Gradient Calculation: Gradients for the target plant disease label’s predicted probability were calculated relative to the activations of the “top-conv” layer using TensorFlow’s GradientTape. These gradients were averaged spatially (pooled) to create channel-wise significance weights, reflecting the importance of each feature map. If no target label was explicitly defined, the system automatically selected the label with the highest predicted probability for analysis.
Heatmap Generation:
- −
A vector representing the significance of each feature map was created by pooling the gradients across spatial dimensions. The feature maps were then weighted by these pooled gradients, generating a weighted sum to produce the Grad-CAM heatmap. The resulting heatmap highlighted the areas most influential for the target prediction. Values were normalized to a range of 0 to 1, and negative values were clipped to zero, simplifying the interpretation of important regions.
- −
The normalized heatmap was returned as a NumPy array and overlaid onto the original image for visualization. This overlay provided an intuitive understanding of the model’s focus areas, with higher heatmap values corresponding to regions most critical to the prediction.
- −
The heatmap was rescaled from [0, 1] to [0, 255] in order to adhere the image formats after the image has been loaded and transformed into a NumPy array. After applying a ’jet’ colormap, which uses color assignment to indicate pixel importance, the heatmap is scaled to fit the original image’s proportions. The transparency of the heatmap was then changed by superimposing it on the original image using a weighted sum that is managed by the alpha parameter. Matplotlib is used to display the combined image, allowing users to see the regions of the image that the model concentrated on. The Grad-CAM heatmap, which offers insight into the model’s decision-making process, is created and shown after the image has been preprocessed for the model.

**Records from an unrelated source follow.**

-- ==== Sys2Proof/Laws/Ops.lean ====
section
/-! SUPPORT. What the shared operations over a region can do, once for each: the channel operations leave every tile's context and every
word of the MTs alone. -/

namespace Sys2Proof.Machine

/-! ## One tile, one plane -/

theorem ct_updCt_ne (r : Region) {key k : Nat} (f : Ct → Ct) (h : k ≠ key) : (r.updCt key f).ct k = r.ct k := by simp [ct_updCt, h]

/-! ## What a channel operation leaves alone -/

/-- Every context, every byte of the MTs with its marks, the capabilities and the state of the region are the same. -/
def KeepCt (r r' : Region) : Prop :=
  (∀ k, r'.ct k = r.ct k) ∧ r'.mt = r.mt ∧ r'.pres = r.pres ∧ r'.pois = r.pois ∧ r'.caps = r.caps ∧ r'.st = r.st

theorem KeepCt.refl (r : Region) : KeepCt r r := ⟨fun _ => rfl, rfl, rfl, rfl, rfl, rfl⟩

theorem KeepCt.trans {a b c : Region} (h : KeepCt a b) (g : KeepCt b c) : KeepCt a c :=
  ⟨fun k => (g.1 k).trans (h.1 k), g.2.1.trans h.2.1, g.2.2.1.trans h.2.2.1, g.2.2.2.1.trans h.2.2.2.1,
   g.2.2.2.2.1.trans h.2.2.2.2.1, g.2.2.2.2.2.trans h.2.2.2.2.2⟩

theorem keepCt_updPl (r : Region) (key : Nat) (f : Plane → Plane) (h : ∀ p, (f p).ct = p.ct) : KeepCt r (r.updPl key f) := by
  refine ⟨fun k => ?_, rfl, rfl, rfl, rfl, rfl⟩
  rw [ct_updPl]
  split
  · rename_i e; subst e; exact h _
  · rfl

theorem keepCt_foldl {α : Type} (l : List α) (f : Region → α → Region) (h : ∀ r a, KeepCt r (f r a)) (r : Region) : KeepCt r (l.foldl f r) := by
  induction l generalizing r with
  | nil => exact KeepCt.refl r
  | cons a l ih => exact (h r a).trans (ih _)

theorem keepCt_updIn (r : Region) (key inp : Nat) (f : Chan → Chan) : KeepCt r (r.updIn key inp f) := keepCt_updPl _ _ _ (fun _ => rfl)

theorem keepCt_updHnd (r : Region) (key h : Nat) (f : Hnd → Hnd) : KeepCt r (r.updHnd key h f) := keepCt_updPl _ _ _ (fun _ => rfl)

theorem keepCt_popIn (r : Region) (key inp : Nat) : KeepCt r (r.popIn key inp) := keepCt_updIn ..

theorem keepCt_sendOut (fc : Nat) (r : Region) (p : Plane) (key o : Nat) (tok : Token) : KeepCt r (r.sendOut fc p key o tok) := by
  unfold Region.sendOut
  split
  · exact keepCt_foldl _ _ (fun r d => keepCt_updIn ..) r
  · split
    · split
      · exact KeepCt.refl r
      · rename_i w _ _
        exact keepCt_updPl r key (fun p => { p with credit := tset p.credit o (tget p.credit 0 o - 1) }) (fun _ => rfl)
    · split
      · split <;> exact KeepCt.refl r
      · exact KeepCt.refl r

theorem keepCt_drainList (fc key : Nat) (l : List Emit) (b : List Nat) (r : Region) : KeepCt r (Region.drainList fc key l b r).2 := by
  induction l generalizing b r with
  | nil => exact KeepCt.refl r
  | cons e rest ih =>
    unfold Region.drainList
    dsimp only
    generalize (if e.old = true then (r.tile key).ins else r.pl key) = p
    cases e.tok with
    | none => exact ih _ r
    | some tok =>
      dsimp only
      split
      · exact ih _ r
      · exact (keepCt_foldl e.outs _ (fun r o => keepCt_sendOut ..) r).trans (ih _ _)

theorem keepCt_drainOut (fc : Nat) (r : Region) (key : Nat) : KeepCt r (r.drainOut fc key) := by
  unfold Region.drainOut
  exact (keepCt_drainList fc key _ [] r).trans (keepCt_updPl _ _ _ (fun _ => rfl))

theorem keepCt_emit (fc : Nat) (r : Region) (key : Nat) (outs : List Nat) (tok : Token) : KeepCt r (r.emit fc key outs tok) := by
  unfold Region.emit
  split
  · exact KeepCt.refl r
  · refine KeepCt.trans ?_ (keepCt_drainOut ..)
    exact keepCt_updPl _ _ _ (fun _ => rfl)

theorem keepCt_reserve (r : Region) (key op : Nat) (outs : List Nat) : KeepCt r (r.reserve key op outs) := by
  unfold Region.reserve
  split
  · exact KeepCt.refl r
  · exact keepCt_updPl _ _ _ (fun _ => rfl)

theorem keepCt_fill (fc : Nat) (r : Region) (key op : Nat) (tok : Token) : KeepCt r (r.fill fc key op tok) := by
  unfold Region.fill
  refine KeepCt.trans ?_ (keepCt_drainOut ..)
  exact keepCt_updPl _ _ _ (fun _ => rfl)

theorem keepCt_unreserve (fc : Nat) (r : Region) (key op : Nat) : KeepCt r (r.unreserve fc key op) := by
  unfold Region.unreserve
  refine KeepCt.trans ?_ (keepCt_drainOut ..)
  exact keepCt_updPl _ _ _ (fun _ => rfl)

theorem keepCt_pops (l : List Nat) (key : Nat) (r : Region) : KeepCt r (l.foldl (fun r i => r.popIn key i) r) :=
  keepCt_foldl _ _ (fun r i => keepCt_popIn r key i) r

/-! ## What the end of a firing and the start of a long operation leave alone -/

/-- The end of a firing changes of the contexts only the note that its PE fired and of which slot, its pointer and its holds. -/
theorem afterFire_ct (x : At) (pops : List Nat) (r : Region) (k : Nat) :
    (afterFire x pops r).ct k =
      if k = x.key then { r.ct k with fired := true, firedN := some x.slot, arb := arbNext (r.ct k) x.slot, hold := tdel (r.ct k).hold x.slot } else r.ct k := by
  unfold afterFire
  have h := (keepCt_pops pops x.key r).1
  rw [ct_updCt]
  split
  · rename_i e; subst e; rw [h]
  · exact h k

/-- Every register of every tile, every byte of the MTs with its marks, the capabilities and the state of the region are the same. -/
def KeepRegs (r r' : Region) : Prop :=
  (∀ k, (r'.ct k).g = (r.ct k).g ∧ (r'.ct k).v = (r.ct k).v ∧ (r'.ct k).p = (r.ct k).p ∧ (r'.ct k).k = (r.ct k).k ∧
    (r'.ct k).acc = (r.ct k).acc ∧ (r'.ct k).sr = (r.ct k).sr ∧ (r'.ct k).mode = (r.ct k).mode ∧ (r'.ct k).slots = (r.ct k).slots) ∧
  r'.mt = r.mt ∧ r'.pres = r.pres ∧ r'.pois = r.pois ∧ r'.caps = r.caps ∧ r'.st = r.st

theorem KeepCt.regs {r r' : Region} (h : KeepCt r r') : KeepRegs r r' :=
  ⟨fun k => by rw [h.1 k]; exact ⟨rfl, rfl, rfl, rfl, rfl, rfl, rfl, rfl⟩, h.2⟩

theorem KeepRegs.refl (r : Region) : KeepRegs r r := (KeepCt.refl r).regs

theorem KeepRegs.trans {a b c : Region} (h : KeepRegs a b) (g : KeepRegs b c) : KeepRegs a c := by
  obtain ⟨h1, h2, h3, h4, h5, h6⟩ := h
  obtain ⟨g1, g2, g3, g4, g5, g6⟩ := g
  refine ⟨fun k => ?_, g2.trans h2, g3.trans h3, g4.trans h4, g5.trans h5, g6.trans h6⟩
  obtain ⟨a1, a2, a3, a4, a5, a6, a7, a8⟩ := h1 k
  obtain ⟨b1, b2, b3, b4, b5, b6, b7, b8⟩ := g1 k
  exact ⟨b1.trans a1, b2.trans a2, b3.trans a3, b4.trans a4, b5.trans a5, b6.trans a6, b7.trans a7, b8.trans a8⟩

/-- A change of one context that leaves its registers alone. -/
theorem keepRegs_updCt (r : Region) (key : Nat) (f : Ct → Ct)
    (h : ∀ c, (f c).g = c.g ∧ (f c).v = c.v ∧ (f c).p = c.p ∧ (f c).k = c.k ∧ (f c).acc = c.acc ∧ (f c).sr = c.sr ∧
      (f c).mode = c.mode ∧ (f c).slots = c.slots) : KeepRegs r (r.updCt key f) := by
  refine ⟨fun k => ?_, rfl, rfl, rfl, rfl, rfl⟩
  rw [ct_updCt]
  split
  · rename_i e; subst e; exact h _
  · exact ⟨rfl, rfl, rfl, rfl, rfl, rfl, rfl, rfl⟩

theorem keepRegs_afterFire (x : At) (pops : List Nat) (r : Region) : KeepRegs r (afterFire x pops r) := by
  unfold afterFire
  exact (keepCt_pops pops x.key r).regs.trans (keepRegs_updCt _ _ _ (fun _ => ⟨rfl, rfl, rfl, rfl, rfl, rfl, rfl, rfl⟩))

theorem keepRegs_startOp (x : At) (op : Nat) (t : Ti) (o : PendOp) (r : Region) : KeepRegs r (startOp x op t o r) := by
  have h := (keepCt_reserve r x.key r.seq (if op = 0xD3 then [] else outsOf op t)).regs
  unfold startOp
  dsimp only
  revert h
  generalize r.seq = id
  generalize Region.reserve r x.key id (if op = 0xD3 then [] else outsOf op t) = r1
  intro h
  have g := h.trans (keepRegs_updCt r1 x.key
    (fun c => { pendMarks r1 x.key op t true c with
                ops := tset (pendMarks r1 x.key op t true c).ops id { o with slot := x.slot, code := op, ti := t, seq := id } })
    (fun _ => ⟨rfl, rfl, rfl, rfl, rfl, rfl, rfl, rfl⟩))
  exact ⟨g.1, g.2⟩

theorem keepRegs_raise (r : Region) (e : TrapInfo) : KeepRegs r (r.raise e) := KeepRegs.refl r

end Sys2Proof.Machine
end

3.5.3. LIME Implementation
LIME stands for Local Interpretable Model-agnostic Explanations. LIME provided us with a transparent model that helped us to understand how multi-label disease predictions are made. LIME identifies the crucial regions of a plant leaf that assist in the prediction of one or more diseases by decomposing the model’s intricate decision-making process into easily understandable parts.
Lime Preprocessing:
- −
Input to LIME: To make sure that every image satisfies the input specifications of the deep learning model being used, the first step in preparing the data for LIME is to resize the images to a constant size, usually defined as IMG_SIZE × IMG_SIZE. The model can analyze the photos in a uniform way thanks to this resizing, which guarantees consistency. Furthermore, the photos’ pixel values are adjusted to the range [0, 1]. In order to normalize the input data and make it more consistent with the circumstances in which the model was trained, this normalization phase is essential. Again, normalization guarantees that the learning process is not dominated by any particular pixel value. In order to make it easier to generate explanations using LIME, each image is finally transformed into a format appropriate for additional analysis, including segmentation.
- −
Segmentation: A crucial stage in the LIME implementation is segmentation, which divides the image into meaningful areas called superpixels. LIME can more easily determine which areas of the image have the greatest influence on the model’s predictions when it uses superpixels, which are contiguous patches of pixels grouped according to color and texture similarity. The Quickshift algorithm was used to carry out this segmentation. Pixels are clustered using the Quickshift technique to optimize similarity while taking spatial closeness into account. A kernel size of three, which established the size of the filtering zone, and a maximum distance (max_dist) of six, which restricts the separation between pixels within a single superpixel, are important parameters for this segmentation.
Lime Explanation:
- −
Samples that have been perturbed: LIME (Local Interpretable Model-agnostic Explanations) begins with creating images that have been perturbed. This is accomplished by hiding or masking specific superpixels in the picture. Every perturbed image is a minor modification of the original, with some areas (superpixels) covered or eliminated. To evaluate how these changes in certain locations affect the model’s output, the predictions made by the model are documented for each perturbed version. LIME learns the importance of each region in influencing the model’s decision-making process by examining how the predictions of the model alter when various superpixels are hidden.
- −
Model Surrogate: LIME trains a local surrogate model, usually a straightforward linear regression model, using predictions from the modified images. Within the immediate neighborhood of the input image, this surrogate model closely resembles the behavior of the original, more sophisticated model. The influence of specific features in our model, the superpixels, may be better understood thanks to the surrogate model’s simplicity and interpretability. The surrogate model’s coefficients showed how important each superpixel was, giving information about which areas of the image are most crucial for the model’s predictions. These coefficients made it easier for us to understand how certain areas of the image impact the result by providing a clear and understandable explanation of the model’s behavior.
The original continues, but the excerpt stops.